# Intro Works on Analytic Philosophy



## ZackF (Mar 29, 2019)

I’m working to get a better grip on philosophy, particularly analytic philosophy. By ‘working’ I mean waded through a few wiki articles. Much of that was over my head. I figured that is important before tackling analytic theology. Roman Catholicism left a bad taste in my mouth for philosophy. I’ve had almost 15 years for that to wear off. Any recommendations for introductory works?


----------



## Bill The Baptist (Mar 29, 2019)

If you want to get a nice intro into Plantinga, he has a shortened version of his Warranted Christian Belief. It is called Knowledge and Christian Belief and it is less than 200 pages. 

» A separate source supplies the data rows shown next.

/-- A row is the row before its pop, and the pop (R291). -/
theorem walkRows_succ (m : Nat) (v : Walk) :
    walkRows ops (m + 1) v = rowToPop ops (m + 1) v >>= fun w => walkRows ops m (popWalk w) := by
  simp [walkRows, rowToPop]

/-- The rows of the walk, cut at the pop of one of them (R291). -/
theorem walkRows_eq_walkToPop {rows m : Nat} (hrows : rows < m) (v : Walk) :
    walkRows ops m v = walkToPop ops rows m v >>= fun w => walkRows ops (m - 1 - rows) (popWalk w) := by
  obtain ⟨m, rfl⟩ : ∃ k, m = k + 1 := ⟨m - 1, by omega⟩
  rw [walkRows_succ]
  induction rows generalizing m v with
  | zero => rfl
  | succ rows ih =>
    obtain ⟨m, rfl⟩ : ∃ k, m = k + 1 := ⟨m - 1, by omega⟩
    have hrest (w : Walk) := (walkRows_succ m w).trans (ih w m (Nat.lt_of_succ_lt_succ hrows))
    have hcount : m + 1 + 1 - 1 - (rows + 1) = m + 1 - 1 - rows := by omega
    rw [hcount, walkToPop, bind_assoc]
    exact bind_congr fun w => hrest (popWalk w)

/-- The rows of the walk take the table's entries and no more, and end with the stack empty and the index 0. -/
theorem walkRows_ensures {m : Nat} {more : List Nat} {v : Walk} {u : IndexWalk} (h : IndexInv m u)
    (hv : Shadows v (extend more u)) :
    Ensures (walkRows ops m v) fun w => w.strat = more ∧ w.stack = [] ∧ w.index = 0 := by
  have hend := indexRows_inv h
  have hshadows : Ensures (walkRows ops m v) fun w => Shadows w (extend more (indexRows m u)) :=
    indexRows_extend more h ▸ walkRows_shadows m hv
  have hcount := hend.count
  have hstrat : (indexRows m u).strat = [] := List.length_eq_zero_iff.1 (by omega)
  have hstack : (indexRows m u).stack = [] := List.length_eq_zero_iff.1 (by omega)
  intro tr w tr' hw
  obtain ⟨hindex', hstack', hstrat'⟩ := hshadows tr w tr' hw
  simp only [extend, hstrat, hstack, List.nil_append] at hindex' hstack' hstrat'
  refine ⟨hstrat'.symm, List.map_eq_nil_iff.1 hstack'.symm, ?_⟩
  have hzero := hend.zero
  rw [hstack, hindex'] at hzero
  simpa using hzero

/-- A party's walk uses its strategy table exactly (R290, R291). -/
theorem usesStrategyExactly_of_strategyOk {P : Field.Party c.GF2 κ'} {good : κ → Prop} {rep : κ → κ'}
    (hm : Matches c ops P good rep) (hs : strategyOk ops.len c.maxPts ops.strat = true) : usesStrategyExactly c ops := by
  rintro R v0 v1 aux more start rfl
  have hinv := indexInv_start hs
  have hdepth := stackDepth_le hs
  have hshadows : Shadows { pt := R, index := 0, stack := [], strat := ops.strat ++ more, v0 := v0, v1 := v1, aux := aux }
      (extend more { index := 0, stack := [], strat := ops.strat, deepest := 0 }) := ⟨rfl, rfl, rfl⟩
  have hend := walkRows_ensures (ops := ops) hinv hshadows
  refine ⟨fun v hv => (of_answer_of_ensures hend hv :), fun hR h0 h1 ha => ?_, fun rows hrows =>
    ⟨walkRows_eq_walkToPop hrows _, fun v hv => ?_⟩⟩
  · have hworking : ∀ t ∈ ([] : List (Pt × Nat)), c.WorkingPt t.1 := by simp
    have hgives := walkRows_gives hm (ops.len - 1) (v := ⟨R, 0, [], ops.strat ++ more, v0, v1, aux⟩)
      ⟨⟨hR, hworking, h0, h1, ha⟩, rfl⟩
    exact (exists_answer_of_gives hgives).imp fun _ hv => hv.1
  · obtain ⟨hindex, hstack, hlen⟩ := of_answer_of_ensures (walkToPop_ensures hrows hinv hshadows) hv
    exact ⟨hindex, hstack, hlen.trans hdepth⟩

end Engine

/-- Settles O60: the entries left are the pops to come less the entries stacked, and the index is at least these. -/
theorem strategyIsUsedExactly : Obligations.StrategyIsUsedExactly := by
  intro c hw
  obtain ⟨-, -, -, -, -, -, -, hA, hB⟩ := (wf_iff c).1 hw
  exact ⟨usesStrategyExactly_of_strategyOk (isogeniesA_match hw) hA,
    usesStrategyExactly_of_strategyOk (isogeniesB_match hw) hB⟩

end Sys2Proof.Proofs
end
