-- ==== Sys2Proof/Machine/Control.lean ====
section
/-!
DEFINITION. The control and test commands: NOP, ENCRYPT, READ_RK, STATUS and ZEROIZE (42_control_commands.md).
-/
namespace Sys2Proof.Machine

/-- NOP (R160). -/
def execNop (s : State) : Result := respondOk 0 s

/-- ENCRYPT: encrypt `DIN[0..15]` under the current round keys (R161). -/
def execEncrypt (s : State) : Result :=
  whenSeeded s (respondOk (fromLEBlock (s.encryptBlock (plaintext s.din))) s)

/-- READ_RK: return RK[idx], for idx up to Nr (R162). -/
def execReadRk (idx : BitVec 4) (s : State) : Result :=
  whenSeeded s (whenInRange idx s (respondOk (s.roundKey idx.toNat) s))

/-- STATUS: return the status word (R163). -/
def execStatus (s : State) : Result := respondOk (statusWord s) s

/-- ZEROIZE: every register to 0, unseeded (R164). -/
def execZeroize (s : State) : Result := respondOk 0 s.clear

end Sys2Proof.Machine
end

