-- ==== Sys2Proof/Machine/Session.lean ====
section
/-!
DEFINITION. A host's use of one block: one request at a time, in order (R48, R49).
-/
namespace Sys2Proof.Machine

/-- The block after the host's request `r` has been served: one step with `r` first on the port.
A step never faults (`Fault` is empty); a refusal would leave the block as it was. -/
def State.perform (s : State) (r : Request) : State :=
  match step (s.withRequest r) with
  | .next t => t
  | .fault f => nomatch f
  | .refused _ => s

/-- The block after a sequence of requests: the left fold of the commands over them (R48). -/
def State.performAll (s : State) (rs : List Request) : State := rs.foldl State.perform s

/-- The responses to a sequence of requests, in order. -/
def State.responses (s : State) : List Request → List Response
  | [] => []
  | r :: rs => (s.perform r).response.toList ++ (s.perform r).responses rs

/-- DIN that begins with `data` and is 0 after it (R71). -/
def padDin (data : List Byte) : Din := Vector.ofFn fun i => data.getD i.val 0

/-- The request for command `i` with DIN bytes `data`, zeros after them (R71). -/
def requestOf (i : Instr) (data : List Byte) : Request := ⟨encode i, padDin data⟩

/-- The SEED request for a variant and its seed bytes (R62, R71). -/
def seedRequest (var : BitVec 2) (seed : List Byte) : Request :=
  requestOf (.seed (var.setWidth 4)) seed

/-- `LE_128(v)` as a byte list, for a seed's counter field (R148). -/
def leWordBytes (v : Word) : List Byte := (le128 v).toList

/-- The request that makes the snapshot generator on a second block: `SEED.<VAR> key || LE_128(k)` (R148). -/
def cloneRequest (var : BitVec 2) (key : List Byte) (k : Word) : Request :=
  seedRequest var (key ++ leWordBytes k)

end Sys2Proof.Machine
end

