-- ==== Sys2Proof/Certificates/Slice0/Obligations.lean ====
section
/-!
DEFINITION. The statements about the model, one `def Obligations.<Name> : Prop` each. They state and never prove.
-/
open Sys2Proof Sys2Proof.Machine

/-! ### Encoding -/

/-- Words written out bit by bit from the encodings of R65. -/
def Obligations.WrittenWordsDecode : Prop :=
  decode 0b00000000 = .command .nop ∧
  decode 0b00010010 = .command (.seed 0b0010) ∧
  decode 0b00100000 = .command .next ∧
  decode 0b00110000 = .command .counter ∧
  decode 0b01000000 = .command .jump ∧
  decode 0b01010000 = .command .longJump ∧
  decode 0b01100000 = .command .encrypt ∧
  decode 0b01111010 = .command (.readRk 0b1010) ∧
  decode 0b10000000 = .command .zeroize ∧
  decode 0b10010000 = .command .status ∧
  decode 0b00010100 = .illegal .reservedVariantBits ∧
  decode 0b01000001 = .illegal .reservedArg ∧
  decode 0b10100000 = .illegal .reservedOpcode

/-- R70: decode by OPC and ARG, and the count of legal words. -/
def Obligations.DecodeFollowsOpcodeMap : Prop :=
  (∀ arg : BitVec 4,
    decode (0x0#4 ++ arg) = (if arg = 0 then .command .nop else .illegal .reservedArg) ∧
    decode (0x1#4 ++ arg) =
      (if arg.extractLsb' 2 2 = 0#2 then .command (.seed arg) else .illegal .reservedVariantBits) ∧
    decode (0x2#4 ++ arg) = (if arg = 0 then .command .next else .illegal .reservedArg) ∧
    decode (0x3#4 ++ arg) = (if arg = 0 then .command .counter else .illegal .reservedArg) ∧
    decode (0x4#4 ++ arg) = (if arg = 0 then .command .jump else .illegal .reservedArg) ∧
    decode (0x5#4 ++ arg) = (if arg = 0 then .command .longJump else .illegal .reservedArg) ∧
    decode (0x6#4 ++ arg) = (if arg = 0 then .command .encrypt else .illegal .reservedArg) ∧
    decode (0x7#4 ++ arg) = .command (.readRk arg) ∧
    decode (0x8#4 ++ arg) = (if arg = 0 then .command .zeroize else .illegal .reservedArg) ∧
    decode (0x9#4 ++ arg) = (if arg = 0 then .command .status else .illegal .reservedArg)) ∧
  (∀ opc arg : BitVec 4, 0xA#4 ≤ opc → decode (opc ++ arg) = .illegal .reservedOpcode) ∧
  ((List.range 256).filter fun w => (decodeTableWord 8 w).isSome).length = 28

/-- R201: the words that raise ERR_ILLEGAL, and that they raise it in every state. -/
def Obligations.IllegalWordsRaiseErrIllegal : Prop :=
  ∀ cmd : Byte,
    ((0xA0 ≤ cmd.toNat) ∨ (0x14 ≤ cmd.toNat ∧ cmd.toNat ≤ 0x1F) ∨
      (cmd.toNat / 16 ∈ [0x0, 0x2, 0x3, 0x4, 0x5, 0x6, 0x8, 0x9] ∧ cmd.toNat % 16 ≠ 0) →
        RaisesIllegal cmd) ∧
    (¬ ((0xA0 ≤ cmd.toNat) ∨ (0x14 ≤ cmd.toNat ∧ cmd.toNat ≤ 0x1F) ∨
      (cmd.toNat / 16 ∈ [0x0, 0x2, 0x3, 0x4, 0x5, 0x6, 0x8, 0x9] ∧ cmd.toNat % 16 ≠ 0)) →
        ∃ i, decode cmd = .command i)

/-- Decoder and encoder agree in both directions, over all 256 words and all terms of `Instr`. -/
def Obligations.DecodeAndEncodeAgree : Prop :=
  ∀ (cmd : Byte) (i : Instr), decode cmd = .command i ↔ i.WellFormed ∧ encode i = cmd

/-! ### The step -/

/-- A step with a legal request first on the port runs the decoded command, with that request in flight. -/
def Obligations.StepRunsDecodedCommand : Prop :=
  ∀ (s : State) (r : Request) (rest : List PortInput) (i : Instr),
    s.inputs = .request r :: rest → decode r.cmd = .command i →
    step s = exec i { s with inputs := rest, inFlight := some r }

/-- R228: every command completes with a response, and no step waits, faults or refuses. -/
def Obligations.EveryCommandCompletes : Prop :=
  (∀ s : State, ∃ t, step s = .next t) ∧
  ∀ (s : State) (r : Request) (rest : List PortInput), s.inputs = .request r :: rest →
    ∃ t resp, step s = .next t ∧ t.response = some resp ∧ t.inputs = rest ∧ t.inFlight = none

/-- R210: nothing happens without a request. -/
def Obligations.NothingHappensWithoutRequest : Prop :=
  ∀ s : State, s.inputs = [] → step s = .next s

/-- R220: RESET outside a command and with a command in flight. -/
def Obligations.ResetEventGivesResetState : Prop :=
  ∀ (s : State) (r : Request) (rest : List PortInput),
    s.inputs = .reset :: rest ∨ s.inputs = .resetInFlight r :: rest →
    ∃ t, step s = .next t ∧ t.seeded = false ∧ t.var = 0 ∧ (∀ i : Fin 15, t.rk[i.val] = 0) ∧ t.ctr = 0 ∧
      t.response = none ∧ t.inFlight = none ∧ t.inputs = rest

/-- R221: the reset values, HWACC, and that ZEROIZE leaves the same registers. -/
def Obligations.ResetStateAsTabled : Prop :=
  State.reset.seeded = false ∧ State.reset.var = 0 ∧ (∀ i : Fin 15, State.reset.rk[i.val] = 0) ∧
  State.reset.ctr = 0 ∧ Config.hwacc = true ∧
  ∀ s : State, ∃ t, exec .zeroize s = .next t ∧ t.tuple = State.reset.tuple

/-- R48: the state after n requests is the left fold of the commands over them. -/
def Obligations.RequestsFoldInOrder : Prop :=
  ∀ (rs : List Request) (s : State),
    Sys2Proof.core.run rs.length { s with inputs := rs.map .request ++ s.inputs } =
      .next (rs.foldl State.perform s)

https://www.amazon.com/Knowledge-Ch...154&s=gateway&sprefix=knowledge+and+ch&sr=8-1

Reactions: Like 1


----------



## ZackF (Mar 29, 2019)

Bill The Baptist said:


> If you want to get a nice intro into Plantinga, he has a shortened version of his Warranted Christian Belief. It is called Knowledge and Christian Belief and it is less than 200 pages.
> 
> https://www.amazon.com/Knowledge-Ch...154&s=gateway&sprefix=knowledge+and+ch&sr=8-1


Thanks but isn’t this theological? What assumptions does it make?


----------



## Bill The Baptist (Mar 30, 2019)

ZackF said:


> Thanks but isn’t this theological? What assumptions does it make?



This is Plantinga’s introduction to what he calls reformed epistemology. This is basically the idea that Christian Belief can be justified apart from evidence or argument because God has imparted the knowledge of himself in all men.

Reactions: Like 1


----------



## RamistThomist (Mar 30, 2019)

Many intro works on analytic theology can apply for analytic philosophy. They teach you the same type of moves and analysis. 

Beginner

Abraham, William. _Analytic Theology: A Bibliography_. Read it for free here.

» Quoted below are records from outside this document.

-- ==== Sys2Proof/Laws/Exec.lean ====
section
/-!
SUPPORT. What each command does, as equations on `exec`; the check that fails is the hypothesis.
-/
namespace Sys2Proof.Machine

variable {s t : State}

@[simp] theorem exec_nop (s : State) : exec .nop s = .next (s.respond .ok 0) := rfl

@[simp] theorem exec_seed (arg : BitVec 4) (s : State) : exec (.seed arg) s =
    .next ((s.loadSeed (seedVar arg) (seedRoundKeys (seedVar arg) (seedKey (seedVar arg) s.din))
      (seedCtr (seedVar arg) s.din)).respond .ok 0) := rfl

@[simp] theorem exec_status (s : State) : exec .status s = .next (s.respond .ok (statusWord s)) := rfl

@[simp] theorem exec_zeroize (s : State) : exec .zeroize s = .next (s.clear.respond .ok 0) := rfl

theorem exec_next_seeded (h : s.seeded = true) : exec .next s =
    .next ((s.setCtr (ctrInc s.ctr (cwOf s.var))).respond .ok
      (fromLEBlock (s.encryptBlock (le128 s.ctr)))) := whenSeeded_seeded h

theorem exec_counter_seeded (h : s.seeded = true) : exec .counter s =
    .next (s.respond .ok
      (if cwOf s.var = 64 then (s.ctr.extractLsb' 0 64).setWidth 128 else s.ctr)) := whenSeeded_seeded h

theorem exec_jump_wide (h : s.seeded = true) (hw : cwOf s.var ≠ 64) : exec .jump s =
    .next ((s.setCtr (jumpDistance + s.ctr)).respond .ok s.ctr) :=
  (whenSeeded_seeded h).trans (whenWideCounter_wide hw)

theorem exec_longJump_wide (h : s.seeded = true) (hw : cwOf s.var ≠ 64) : exec .longJump s =
    .next ((s.setCtr (longJumpDistance + s.ctr)).respond .ok s.ctr) :=
  (whenSeeded_seeded h).trans (whenWideCounter_wide hw)

theorem exec_jump_narrow (h : s.seeded = true) (hw : cwOf s.var = 64) :
    exec .jump s = .next (s.respond .errVariant 0) :=
  (whenSeeded_seeded h).trans (whenWideCounter_narrow hw)

theorem exec_longJump_narrow (h : s.seeded = true) (hw : cwOf s.var = 64) :
    exec .longJump s = .next (s.respond .errVariant 0) :=
  (whenSeeded_seeded h).trans (whenWideCounter_narrow hw)

theorem exec_encrypt_seeded (h : s.seeded = true) : exec .encrypt s =
    .next (s.respond .ok (fromLEBlock (s.encryptBlock (plaintext s.din)))) := whenSeeded_seeded h

theorem exec_readRk_inside {idx : BitVec 4} (h : s.seeded = true) (hi : idx.toNat ≤ nrOf s.var) :
    exec (.readRk idx) s = .next (s.respond .ok (s.roundKey idx.toNat)) :=
  (whenSeeded_seeded h).trans (whenInRange_inside hi)

theorem exec_readRk_outside {idx : BitVec 4} (h : s.seeded = true) (hi : nrOf s.var < idx.toNat) :
    exec (.readRk idx) s = .next (s.respond .errRange 0) :=
  (whenSeeded_seeded h).trans (whenInRange_outside hi)

/-! ### Every command at once -/

/-- Whatever its checks say, a command ends by responding in a state that differs from `s` in its registers
only, and an error leaves those as they were. -/
theorem exec_cases (i : Instr) (s : State) : ∃ (u : State) (st : Status) (d : Word),
    exec i s = .next (u.respond st d) ∧ u.inputs = s.inputs ∧ (st ≠ .ok → u = s ∧ d = 0) := by
  cases i with
  | nop => exact ⟨s, .ok, 0, rfl, rfl, by simp⟩
  | seed arg => exact ⟨_, .ok, 0, rfl, rfl, by simp⟩
  | status => exact ⟨s, .ok, _, rfl, rfl, by simp⟩
  | zeroize => exact ⟨s.clear, .ok, 0, rfl, rfl, by simp⟩
  | next =>
    cases h : s.seeded
    · exact ⟨s, .errUnseeded, 0, whenSeeded_unseeded h, rfl, by simp⟩
    · exact ⟨_, .ok, _, exec_next_seeded h, rfl, by simp⟩
  | counter =>
    cases h : s.seeded
    · exact ⟨s, .errUnseeded, 0, whenSeeded_unseeded h, rfl, by simp⟩
    · exact ⟨_, .ok, _, exec_counter_seeded h, rfl, by simp⟩
  | jump =>
    cases h : s.seeded
    · exact ⟨s, .errUnseeded, 0, whenSeeded_unseeded h, rfl, by simp⟩
    · by_cases hw : cwOf s.var = 64
      · exact ⟨s, .errVariant, 0, exec_jump_narrow h hw, rfl, by simp⟩
      · exact ⟨_, .ok, _, exec_jump_wide h hw, State.setCtr_inputs .., by simp⟩
  | longJump =>
    cases h : s.seeded
    · exact ⟨s, .errUnseeded, 0, whenSeeded_unseeded h, rfl, by simp⟩
    · by_cases hw : cwOf s.var = 64
      · exact ⟨s, .errVariant, 0, exec_longJump_narrow h hw, rfl, by simp⟩
      · exact ⟨_, .ok, _, exec_longJump_wide h hw, State.setCtr_inputs .., by simp⟩
  | encrypt =>
    cases h : s.seeded
    · exact ⟨s, .errUnseeded, 0, whenSeeded_unseeded h, rfl, by simp⟩
    · exact ⟨_, .ok, _, exec_encrypt_seeded h, rfl, by simp⟩
  | readRk idx =>
    cases h : s.seeded
    · exact ⟨s, .errUnseeded, 0, whenSeeded_unseeded h, rfl, by simp⟩
    · by_cases hi : idx.toNat ≤ nrOf s.var
      · exact ⟨_, .ok, _, exec_readRk_inside h hi, rfl, by simp⟩
      · exact ⟨s, .errRange, 0, exec_readRk_outside h (by omega), rfl, by simp⟩

/-- Everything a command can do to the registers: load a seed, clear them, move CTR of a seeded block, or
leave them alone. -/
theorem exec_inversion {i : Instr} {s t : State} (h : exec i s = .next t) :
    (∃ arg, i = .seed arg ∧
      t = (s.loadSeed (seedVar arg) (seedRoundKeys (seedVar arg) (seedKey (seedVar arg) s.din))
        (seedCtr (seedVar arg) s.din)).respond .ok 0) ∨
    (i = .zeroize ∧ t = s.clear.respond .ok 0) ∨
    (s.seeded = true ∧ i = .next ∧ t = (s.setCtr (ctrInc s.ctr (cwOf s.var))).respond .ok
      (fromLEBlock (s.encryptBlock (le128 s.ctr)))) ∨
    (s.seeded = true ∧ cwOf s.var ≠ 64 ∧ i = .jump ∧
      t = (s.setCtr (jumpDistance + s.ctr)).respond .ok s.ctr) ∨
    (s.seeded = true ∧ cwOf s.var ≠ 64 ∧ i = .longJump ∧
      t = (s.setCtr (longJumpDistance + s.ctr)).respond .ok s.ctr) ∨
    (i ≠ .zeroize ∧ (∀ arg, i ≠ .seed arg) ∧ (i = .next → s.seeded = false) ∧ ∃ st d, t = s.respond st d ∧ (st ≠ .ok → d = 0)) := by
  cases i with
  | nop => cases h; exact .inr (.inr (.inr (.inr (.inr ⟨by simp, by simp, by simp [*], _, _, rfl, by simp⟩))))
  | seed arg => cases h; exact .inl ⟨arg, rfl, rfl⟩
  | status => cases h; exact .inr (.inr (.inr (.inr (.inr ⟨by simp, by simp, by simp [*], _, _, rfl, by simp⟩))))
  | zeroize => cases h; exact .inr (.inl ⟨rfl, rfl⟩)
  | next =>
    obtain ⟨hs, h⟩ | ⟨hs, rfl⟩ := whenSeeded_cases h
    · cases h; exact .inr (.inr (.inl ⟨hs, rfl, rfl⟩))
    · exact .inr (.inr (.inr (.inr (.inr ⟨by simp, by simp, by simp [*], _, _, rfl, by simp⟩))))
  | jump =>
    obtain ⟨hs, h⟩ | ⟨hs, rfl⟩ := whenSeeded_cases h
    · obtain ⟨hw, h⟩ | ⟨-, rfl⟩ := whenWideCounter_cases h
      · cases h; exact .inr (.inr (.inr (.inl ⟨hs, hw, rfl, rfl⟩)))
      · exact .inr (.inr (.inr (.inr (.inr ⟨by simp, by simp, by simp [*], _, _, rfl, by simp⟩))))
    · exact .inr (.inr (.inr (.inr (.inr ⟨by simp, by simp, by simp [*], _, _, rfl, by simp⟩))))
  | longJump =>
    obtain ⟨hs, h⟩ | ⟨hs, rfl⟩ := whenSeeded_cases h
    · obtain ⟨hw, h⟩ | ⟨-, rfl⟩ := whenWideCounter_cases h
      · cases h; exact .inr (.inr (.inr (.inr (.inl ⟨hs, hw, rfl, rfl⟩))))
      · exact .inr (.inr (.inr (.inr (.inr ⟨by simp, by simp, by simp [*], _, _, rfl, by simp⟩))))
    · exact .inr (.inr (.inr (.inr (.inr ⟨by simp, by simp, by simp [*], _, _, rfl, by simp⟩))))
  | counter =>
    obtain ⟨-, h⟩ | ⟨hs, rfl⟩ := whenSeeded_cases h
    · cases h; exact .inr (.inr (.inr (.inr (.inr ⟨by simp, by simp, by simp [*], _, _, rfl, by simp⟩))))
    · exact .inr (.inr (.inr (.inr (.inr ⟨by simp, by simp, by simp [*], _, _, rfl, by simp⟩))))
  | encrypt =>
    obtain ⟨-, h⟩ | ⟨hs, rfl⟩ := whenSeeded_cases h
    · cases h; exact .inr (.inr (.inr (.inr (.inr ⟨by simp, by simp, by simp [*], _, _, rfl, by simp⟩))))
    · exact .inr (.inr (.inr (.inr (.inr ⟨by simp, by simp, by simp [*], _, _, rfl, by simp⟩))))
  | readRk idx =>
    obtain ⟨-, h⟩ | ⟨hs, rfl⟩ := whenSeeded_cases h
    · obtain ⟨-, h⟩ | ⟨-, rfl⟩ := whenInRange_cases h
      · cases h; exact .inr (.inr (.inr (.inr (.inr ⟨by simp, by simp, by simp [*], _, _, rfl, by simp⟩))))
      · exact .inr (.inr (.inr (.inr (.inr ⟨by simp, by simp, by simp [*], _, _, rfl, by simp⟩))))
    · exact .inr (.inr (.inr (.inr (.inr ⟨by simp, by simp, by simp [*], _, _, rfl, by simp⟩))))

end Sys2Proof.Machine
end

Clark, Kelly James. _Return to Reason_. Good critique of the Cliffordian evidentialism. 

Crisp, Oliver. _Retrieving Doctrine_. Focused on topics in Reformed theology, but employs the analytic method. Very accessible.

McCall, Thomas. _Invitation to Analytic Theology_. It’s exactly what it says. The book was a treat to read.

Morris, Thomas V. _Our Idea of God_. Good primer on how to think about God from an Anselmian perspective.

Intermediate

Crisp. _An American Augustinian. _A leading analytic theologian meticulously examines WGT Shedd’s unique theology.

Crisp and Rea. _Analytic Theology: New Essays in Philosophy of religion_. Some essays are classic. Others are meh.

McCall, Thomas. _Which Trinity? Whose Monotheism? _Have you ever come across an idea and despite its initial plausibility, it seemed off? This book will show you why.

Plantinga, Alvin. _God, Freedom, and Evil_. The layman’s version of _Nature of Necessity_.

Nash, Ronald. _The Concept of God_. Nash took Plantinga’s _Nature of Necessity _and made it accessible for dummies like me.

Advanced

Moreland and Rae. _Body and Soul. _Fantastic defense of substance dualism. Moreland writes with Kingdom Power.

Morris, Thomas V. _The Logic of God Incarnate_. Probably the most important book on Christology in the last 30 years.

Plantinga, Alvin. _Does God Have a Nature? _A critique of some versions of Thomism. Still not sure what Plantinga’s conclusion was.

————. _God and Other Minds_. Good discussion of natural theology.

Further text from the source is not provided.